The “Solovki Special-Purpose Camp”
Solovki Camp, which would come to represent the prototype and “school” of the Gulag, was established in 1923. The transition from the NEP era to Stalinism is mirrored in the number and treatment of the prisoners.
The Solovetsky Islands are situated in the White Sea. In 1923, the GPU (State Political Directorate, successor to the “Cheka”) sent the first political inmates to Solovetsk. The monastery there was converted to serve as a camp. The prisoners had to perform forced labour, initially for the camp operations themselves. Thousands died as a result of undernourishment, insufficient hygiene and extreme climatic conditions.

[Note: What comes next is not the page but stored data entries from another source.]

/-- SET_PATH: its checks in order, and, when it passes, the clamped settings stored, the estimator, the counters and
the trailing lag reset, the fading count and the path rate recomputed, the path still OFF and the next probe id kept;
a path that no route of another site lists leaves the routes alone and raises no cause (R38, R61). -/
def Obligations.PathIsSet : Prop :=
  ∀ (s : State) (b : BlockNo) (rest : List BlockNo) (p : List Byte), s.Takes b rest 4 p →
    (15 < byteAt p 0 → ∃ t, exec .setPath s = .next t ∧ s.Refuses t b rest .badParam) ∧
    (∀ q : PathNo, byteAt p 0 = q.val → s.paths[q].state ≠ .off →
      ∃ t, exec .setPath s = .next t ∧ s.Refuses t b rest .notOff) ∧
    (∀ q : PathNo, byteAt p 0 = q.val → s.paths[q].state = .off →
      (5 < byteAt p 1 ∨ 7 < byteAt p 2 ∨ byteAt p 2 = s.ownSite.val ∨
        ∃ k : PortNo, byteAt p 1 = k.val ∧ ((byteAt p 3 = 0 ∧ s.ports[k].kind = .radio) ∨
          s.ports[k].chain.length < byteAt p 3)) →
      ∃ t, exec .setPath s = .next t ∧ s.Refuses t b rest .badParam) ∧
    (∀ (q : PathNo) (k : PortNo) (r : Site), byteAt p 0 = q.val → s.paths[q].state = .off → byteAt p 1 = k.val →
      byteAt p 2 = r.val → r ≠ s.ownSite → (byteAt p 3 ≠ 0 ∨ s.ports[k].kind = .fibre) →
      byteAt p 3 ≤ s.ports[k].chain.length →
      ∃ t, exec .setPath s = .next t ∧ s.Done t b rest .none [] ∧
        ((∀ x : Site, x ≠ r → q ∉ s.rs.routes[x].cands) → s.raisedNothing t ∧ t.rs = s.rs) ∧
        t.paths[q] = { s.paths[q] with
          configured := true, port := k, site := r, drop := byteAt p 3,
          normal := min 65535 (max 50 (field p 6 2)),
          fast := min (min 65535 (max 50 (field p 6 2))) (max 20 (field p 8 2)),
          silence := min 15 (max 4 (byteAt p 4)), shift := min 7 (byteAt p 5),
          outlier := min 10000000 (max 1000 (field p 12 4)), fadeUnit := min 1000000 (field p 16 4),
          seeded := false, est := 0, rttEst := 0, method := none, run := 0, lag := none,
          counters := ⟨0, 0, 0, 0, 0, 0, 0, 0, 0⟩,
          fading := fadingCount t q, rate := pathRate t q } ∧
        (∀ x : PathNo, x ≠ q → t.paths[x] = s.paths[x]) ∧
        t.outside = { s with paths := t.paths, rs := t.rs }.outside)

Others were tortured or shot to death. In 1930, Solovetsk was awarded the status of “corrective labour camp” whose conditions anticipated those of later such institutions. It was closed in 1939 in the period leading up to the “Winter War” between the Soviet Union and Finnland.

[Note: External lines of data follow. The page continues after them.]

-- ==== Sys2Proof/Tests/Slice0.lean ====
section
/-! SUPPORT. Tests of single steps, from the manual's worked cases and tables, and a witness for the hypotheses of
each statement. -/

namespace Sys2Proof.Tests

-- One proof at a time: each kernel evaluation would otherwise hold a thread of its own.
set_option Elab.async false

open Sys2Proof Sys2Proof.Machine

/-! ## Small states -/

/-- A part that has started: ready, every link up, nothing configured, its interval clock at ten seconds. -/
def up : State :=
  { State.reset with
    startUp := { StartUp.reset with phase := .ready }
    clock := 10000000
    linkInput := Vector.replicate 6 true
    link := Vector.replicate 6 true
    cmd := { CommandUnit.reset with statusOn := true } }

/-- Block 0 has issued a command with the code, the list pointer and the parameters. -/
def issuedAt (pointer : List Byte) (code : Byte) (p : List Byte) (s : State) : State :=
  { s with cmd := { s.cmd with pending := [0] } }.updBlock 0 (fun x =>
    { x with state := .pending, copy := [code, 1, 0, 1, 0, 0, 0, 0] ++ pointer ++ p })

/-- A command without a list. -/
def issued (code : Byte) (p : List Byte) (s : State) : State := issuedAt (List.replicate 8 0) code p s

theorem issuedAt_takes (pointer : List Byte) (code : Byte) (p : List Byte) (s : State) (hl : pointer.length = 8)
    (hr : s.isReady = true) (hx : s.cmd.exec = none) : (issuedAt pointer code p s).Takes 0 [] code.toNat p :=
  ⟨hr, hx, rfl, by simp [issuedAt, updAt, byteAt], by simp [issuedAt, updAt, hl]⟩

theorem issued_takes (code : Byte) (p : List Byte) (s : State) (hr : s.isReady = true) (hx : s.cmd.exec = none) :
    (issued code p s).Takes 0 [] code.toNat p := issuedAt_takes _ code p s rfl hr hx

/-- Path 0 to site 3 over port 0, a RADIO port whose chain is hop 5. -/
def withPath (st : PathState) (hop : HopState) (s : State) : State :=
  (((s.updPath 0 (fun x => { x with configured := true, port := 0, site := 3, drop := 1, state := st })).updPort 0
    (fun x => { x with chain := [5] })).updHop 5 (fun x => { x with place := some (0, 1), state := hop }))

/-- An urgent message to site 3 on path 0. -/
def msg3 : Msg := ⟨3, .urgent, 1, 0, false, 0, [1, 2, 3], 4096, 0, 0⟩

/-- Its record, with the destination entry of site 3 given. -/
def record3 (d : Dest) : Record where
  hdr := 4096
  ring := 0
  slot := 0
  code := 0xA1
  capture := 0
  len := 3
  mask := 8
  cls := .urgent
  force := false
  head := [some 1, some 2, some 3]
  body := some []
  phase := .routing
  dests := (Vector.replicate 8 Dest.none).set 3 d
  egress := false

def withRecord (d : Dest) (s : State) : State := { s with cu := { s.cu with records := [record3 d] } }

/-- A frame is in reception on port 0. -/
def receiving (s : State) : State := s.updRx 0 (fun r => { r with reception := some (7, false) })

/-! ## Well-formedness: each check refuses -/

theorem test_request_of_no_line : Instr.wellFormed (.request (.read 0 0)) = false := by decide
theorem test_request_of_five_lines : Instr.wellFormed (.request (.read 0 5)) = false := by decide
theorem test_request_past_the_space : Instr.wellFormed (.request (.read (2 ^ 30 - 1) 2)) = false := by decide
theorem test_short_line : Instr.wellFormed (.request (.write 0 [[some 1]])) = false := by decide
theorem test_long_response : Instr.wellFormed (.forwardedResponse true (List.replicate 5 [])) = false := by decide
theorem test_short_response_line : Instr.wellFormed (.forwardedResponse true [[1]]) = false := by decide
theorem test_short_own_response : Instr.wellFormed (.ownResponse true [1]) = false := by decide
theorem test_request_well_formed : Instr.wellFormed (.request (.read (2 ^ 30 - 1) 1)) = true := by decide

/-- The table gives no row bits: no word spells a command. -/
theorem test_no_word_spells : decodeTableWord 16 0 = none := rfl

/-! ## The frame check (8.1) -/

theorem test_crc_check_value :
    crc32 [0x31, 0x32, 0x33, 0x34, 0x35, 0x36, 0x37, 0x38, 0x39] = 0xCBF43926#32 := by decide +kernel

/-- A PROBE from site 2 to site 0 at site 0, at site 1, and with one bit wrong (R130). -/
theorem test_probe_judged :
    judge 0 (Frame.encode ⟨2, 0, .probe 7⟩) = .good ⟨2, 0, .probe 7⟩ ∧
    judge 1 (Frame.encode ⟨2, 0, .probe 7⟩) = .misdirected ∧
    judge 0 ((Frame.encode ⟨2, 0, .probe 7⟩).set 24 6) = .crcError ∧
    judge 0 (List.replicate 31 0) = .lengthError := by decide +kernel

/-! ## Station time: 1.10 and 1.11 -/

def locked (i : Int) (good : Nat) (st : TimeState) : TimeUnit :=
  { TimeUnit.reset with state := st, integral := i, goodRun := good }

/-- Pulse 8 of 1.10: the eighth good pulse locks. -/
theorem test_pulse_eight : (TimeUnit.steer (-16) (locked (-1201) 7 .acquiring)) =
    { locked (-1200) 8 .locked with adj := -1196 } := by decide

/-- Pulse 9: the good run ends, the state stands. -/
theorem test_pulse_nine : (TimeUnit.steer 240 (locked (-1200) 8 .locked)) =
    { locked (-1215) 0 .locked with adj := -1275 } := by decide

/-- Pulse 10: the quotients are truncated toward zero, and LOCKED is lost. -/
theorem test_pulse_ten : (TimeUnit.steer (-1350) (locked (-1215) 0 .locked)) =
    { locked (-1131) 0 .acquiring with adj := -794 } := by decide

/-- The first expiry of 1.11. -/
theorem test_holdover_begins :
    TimeUnit.pulseMissing 9001500000 { locked (-1210) 8 .locked with adj := -1190 } =
      { locked (-1210) 0 .holdover with
        adj := -1210
        holdoverStart := some 9001500000
        holdoverDue := some 9031500000 } := by decide

/-! ## Hops: hop 43 of 2.9 -/

def hop43 : HopRec :=
  { HopRec.reset with state := .clear, last := some (-601), minLevel := -648, maxLevel := -601, extremes := true }

def seen (h : HopRec) : HopState × Nat × Nat × Option Int × Int × Int :=
  (h.state, h.count, h.step, h.last, h.minLevel, h.maxLevel)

First-hand report by Dmitry Likhachov
"I will try to describe the organization of the camp. There were 14 squadrons in the Kremlin (as a section of the monastery buildings was called, fenced with walls of giant boulders overgrown with orange lichen). The 15th squadron, outside the Kremlin, consisted of convicts who lived in different "shalmany” [crooks’ slang for dive, joint; robbers’ den, comfortless, dirty lodging – translator’s note] – at the Mechanical Plant, the Alabaster Factory, the Baths No. 2, etc. The camp burial-ground was called 'the 16th squadron’. They were joking, but in some squadrons in winter, corpses would lie naked and uncovered by earth.”
Report by Dmitry Likhachov, 1997
D. Likhachov (1906-1999), philologist, later member of the academy, arrested in 1928 and deported to the Solovetsky Islands, early release in 1932 with the distinction “best worker” in the construction of the White Sea – Baltic Canal.